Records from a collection
*** Begin section ***
structure SdciPort where
  /-- PD_IN: bytes as a little-endian number, VALID, stamp in ns -/
  pdIn : Nat := 0
  inValid : Bool := false
  inNs : Nat := 0
  /-- PD_OUT as written, and as the running M-sequence took it (R363) -/
  pdOut : Nat := 0
  outValid : Bool := false
  taken : Option (Nat × Bool) := none
  /-- a committed set waits for the end of the M-sequence (R362) -/
  restart : Bool := false
  /-- level at the DI pad -/
  di : Bool := false
  /-- ISDU_STATUS: state, response bytes, error code; command in progress; ISDU_LEN; ISDU_DATA (R364) -/
  isdu : Nat := 0
  isduLen : Nat := 0
  isduErr : Nat := 0
  isduCmd : Nat := 0
  isduOut : Nat := 0
  isduData : Nat := 0
  /-- event log: entries of 16 bytes, oldest first, and the slot of the oldest (R365) -/
  log : List Nat := []
  read : Nat := 0
  /-- L+ tripped, cut by a budget, driven (R367, R378) -/
  trip : Bool := false
  cut : Bool := false
  driven : Bool := false
  /-- C/Q as driven in DQ -/
  cq : Bool := false
  /-- C/Q is driven in DQ mode (R166) -/
  cqOut : Bool := false
  /-- as a standby: the state that the port follows from the line, numbered as PORT_STATE (R368) -/
  followed : Nat := 4
  /-- data storage, and the moment of the last upload a device asked for (R366) -/
  ds : Option DsSet := none
  dsLast : Option Nat := none
  deriving DecidableEq, Repr


/-! ### Health monitors and power (ch. 15) -/

/-- A margin of R466 from day to day: daily values, newest first, at most 255, and the worst of the present day. -/
structure Trend where
  days : List Nat := []
  today : Option Nat := none
  deriving DecidableEq, Repr

structure Health where
  /-- a plan has fallen due (R464) -/
  planDue : Bool := false
  /-- margins: 0 core, 1 and 2 ring ports, 3 to 5 board links, 6 to 37 DIO channels, 38 capacitor bank -/
  trends : Vector Trend 39 := Vector.replicate 39 {}
  /-- highest junction temperature at the last plan, in 0.1 °C (R464) -/
  planTemp : Option Int := none
  /-- raised and not yet raised again: THERMAL_HIGH, THERMAL_LIMIT, RIPPLE_HIGH, LIFE_LOW (R466, R468, R469) -/
  hot : Bool := false
  limit : Bool := false
  ripple : Bool := false
  lifeLow : Bool := false
  /-- moment since which the ripple has stayed below 80 % of its limit -/
  calmSince : Option Nat := none
  /-- what the stamps are corrected by, in ps: the delay of each capture comparator, and the transmit and receive latency of the ring
  PHYs, EAST first (R64, R229, R465) -/
  capDelay : Vector Nat 64 := Vector.replicate 64 0
  phyTx : Vector Int 2 := Vector.replicate 2 0
  phyRx : Vector Int 2 := Vector.replicate 2 0
  deriving DecidableEq, Repr

structure Power where
  /-- moments from which the conditions of S1, of S1 and S2, and of all three have held without a break (R472) -/
  since : Vector (Option Nat) 3 := Vector.replicate 3 none
  /-- moment at which pair B was asked to empty (R104, R472) -/
  pairB : Option Nat := none
  /-- time spent in S1 to S3, in 2^-16 ns, and the moment it is counted to -/
  spent : Vector Nat 3 := Vector.replicate 3 0
  last : Nat := 0
  /-- power state at entry into hold-up, its moment (R470) -/
  before : Nat := 0
  heldAt : Nat := 0
  /-- an exit from S3 ends at this moment in this state (R471); requests held until then (R474) -/
  wakeAt : Option (Nat × Nat) := none
  held : List (QFrame × ReseqId × Option RingPort) := []
  deriving DecidableEq, Repr

/-! ### Update engine (ch. 16) -/

/-- An image's header (R483), as far as it is used after its check. -/
structure ImageHead where
  cls : Nat
  typ : Nat
  keyId : Nat
  version : Nat
  length : Nat
  check : Nat
  mirrorMin : Nat
  mirrorVersion : Nat
  deriving DecidableEq, Repr

/-- An image that arrives (R484 to R492): DIST_ID of a distribution or none for a session, length of the stream, pieces by
position, the header once checked, the slot of a staged image, the block table found good, blocks accepted, failures of a
block, and the moment until which NOR is being written. -/
structure Reception where
  dist : Option Nat
  total : Nat
  pieces : List (Nat × List Byte) := []
  head : Option ImageHead := none
  slot : Option (Fin 2) := none
  tableOk : Bool := false
  blocks : List Nat := []
  fails : List (Nat × Nat) := []
  busyUntil : Nat := 0
  deriving DecidableEq, Repr

/-- A channel image in NOR (R492): type and version, and the order of arrival. -/
structure ChanImage where
  typ : Nat
  version : Nat
  order : Nat
  deriving DecidableEq, Repr

structure Update where
  rx : Option Reception := none
  /-- present or last distribution -/
  dist : Option Nat := none
  /-- headers of what the two slots hold -/
  heads : Vector (Option ImageHead) 2 := Vector.replicate 2 none
  /-- slot whose signature is being checked (R488) -/
  verifying : Option (Fin 2) := none
  channels : List ChanImage := []
  nextOrder : Nat := 0
  /-- channels to load: type, channel and version (R493) -/
  loads : List (Nat × Nat × Nat) := []
  /-- ACTIVATE written and waiting for ACTIVATE_AT (R494) -/
  waiting : Option Nat := none
  /-- management image, and loader, that the next restart starts (R495, R496) -/
  starts : Option (Fin 2) := none
  loader : Option (Fin 2) := none
  /-- loader slot on trial (R496) -/
  loaderTrial : Option (Fin 2) := none
  /-- versions to fall back to: management firmware and loader -/
  oldFw : Nat := 0
  oldLoader : Nat := 0
  oldMirror : Nat := 0
  /-- the settings copy that the previous image wrote last: true for B (R495) -/
  oldCopy : Bool := false
  /-- PHY image being activated, and the ports that run an image newer than that of the PHY area (R497): version -/
  phy : Option (Fin 2) := none
  phyRuns : Option Nat × Option Nat := (none, none)
  /-- pair sequence (R498): slot and step 1 to 3 -/
  pair : Option (Fin 2 × Nat) := none
  /-- objects reset at the last activation (R499): key and old format version -/
  resetList : List (Nat × Nat) := []
  deriving DecidableEq, Repr
/-! ### The hub -/

/-- Constants of the module that no rule fixes (R59): reset from Config. -/
structure Ident where
  variant : Nat
  serial : Nat
  dateCode : Nat
  siliconRev : Nat
  fwVersion : Nat
  loaderVersion : Nat
  phyVersion : Nat
  fingerprint : Nat
  /-- levels of the CLUSTER_ID pads (R157) -/
  clusterId : Nat
  /-- mirror protocol version that runs (R162) -/
  mirrorVersion : Nat
  deriving DecidableEq, Repr

/-- The constants of this module. -/
def Ident.module : Ident where
  variant := Config.orderVariant.val
  serial := Config.serial.toNat
  dateCode := Config.dateCode.toNat
  siliconRev := Config.siliconRev.toNat
  fwVersion := Config.fwVersion.toNat
  loaderVersion := Config.loaderVersion.toNat
  phyVersion := Config.phyVersion.toNat
  fingerprint := (Config.fingerprint Config.fwVersion).toNat
  clusterId := Config.clusterId.val
  mirrorVersion := Config.mirrorVersion.toNat

/-- The JTAG port (R502): the instruction in force, and the levels that the boundary register holds for the pads that the hub can
drive, by pad number. A reset of the port selects IDCODE (IEEE 1149.1; log entry 114). -/
structure Jtag where
  instruction : JtagInstr := .idcode
  boundary : BitVec 158 := 0
  deriving DecidableEq, Repr

/-- The state of the hub: every register, queue, counter, mode and pin that the spec gives it, and the model's own fields that are
marked so. -/
structure State where
  /-- commands waiting, first in first out -/
  pending : List Instr := []
  /-- what has left the hub, newest first -/
  out : List Emission := []
  /-- counter of free values drawn -/
  freeCount : Nat := 0
  /-- time since power-on, and ring time, in 2^-16 ns -/
  uptime : Nat := 0
  ringTime : Nat := 0
  alarms : List Deadline := []
  ident : Ident := Ident.module
  /-- object values that differ from their defaults, by key in rising order -/
  objs : List (Nat × Nat) := []
  /-- groups by index of their commit object -/
  groups : List (Nat × GroupState) := []
  /-- the engines and stores, each by its structure above -/
  sessions : List Session := []
  settings : Settings := {}
  mgmt : Mgmt := {}
  coll : Collector := {}
  rcd : Recorder := {}
  east : PortEngine := {}
  west : PortEngine := {}
  sw : Switch := {}
  cyc : Cycle := {}
  bridge : Bridge := {}
  host : HostIf := {}
  rs : RingState := {}
  dx : Duplex := {}
  tu : TimeUnit := {}
  dio : Dio := {}
  wu : WorkerUnit := {}
  wag : Waggles := {}
  ax : Axes := {}
  can : Vector CanPort 8 := Vector.replicate 8 {}
  ser : Vector SerPort 8 := Vector.replicate 8 {}
  sdci : Vector SdciPort 8 := Vector.replicate 8 {}
  hm : Health := {}
  pw : Power := {}
  up : Update := {}
  jtag : Jtag := {}
  deriving DecidableEq, Repr

/-- The hub right after the power-on reset: every engine empty, every object at its default (an object with none at 0),
the module's constants from Config. -/
def State.reset : State := {}

end Sys2Proof.Machine
end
*** End section ***
> The problem
Extract exactly the leading lines of the data, stopping at and including the line with "isduData : Nat := 0".

> Response for this exercise
structure SdciPort where
  /-- PD_IN: bytes as a little-endian number, VALID, stamp in ns -/
  pdIn : Nat := 0
  inValid : Bool := false
  inNs : Nat := 0
  /-- PD_OUT as written, and as the running M-sequence took it (R363) -/
  pdOut : Nat := 0
  outValid : Bool := false
  taken : Option (Nat × Bool) := none
  /-- a committed set waits for the end of the M-sequence (R362) -/
  restart : Bool := false
  /-- level at the DI pad -/
  di : Bool := false
  /-- ISDU_STATUS: state, response bytes, error code; command in progress; ISDU_LEN; ISDU_DATA (R364) -/
  isdu : Nat := 0
  isduLen : Nat := 0
  isduErr : Nat := 0
  isduCmd : Nat := 0
  isduOut : Nat := 0
  isduData : Nat := 0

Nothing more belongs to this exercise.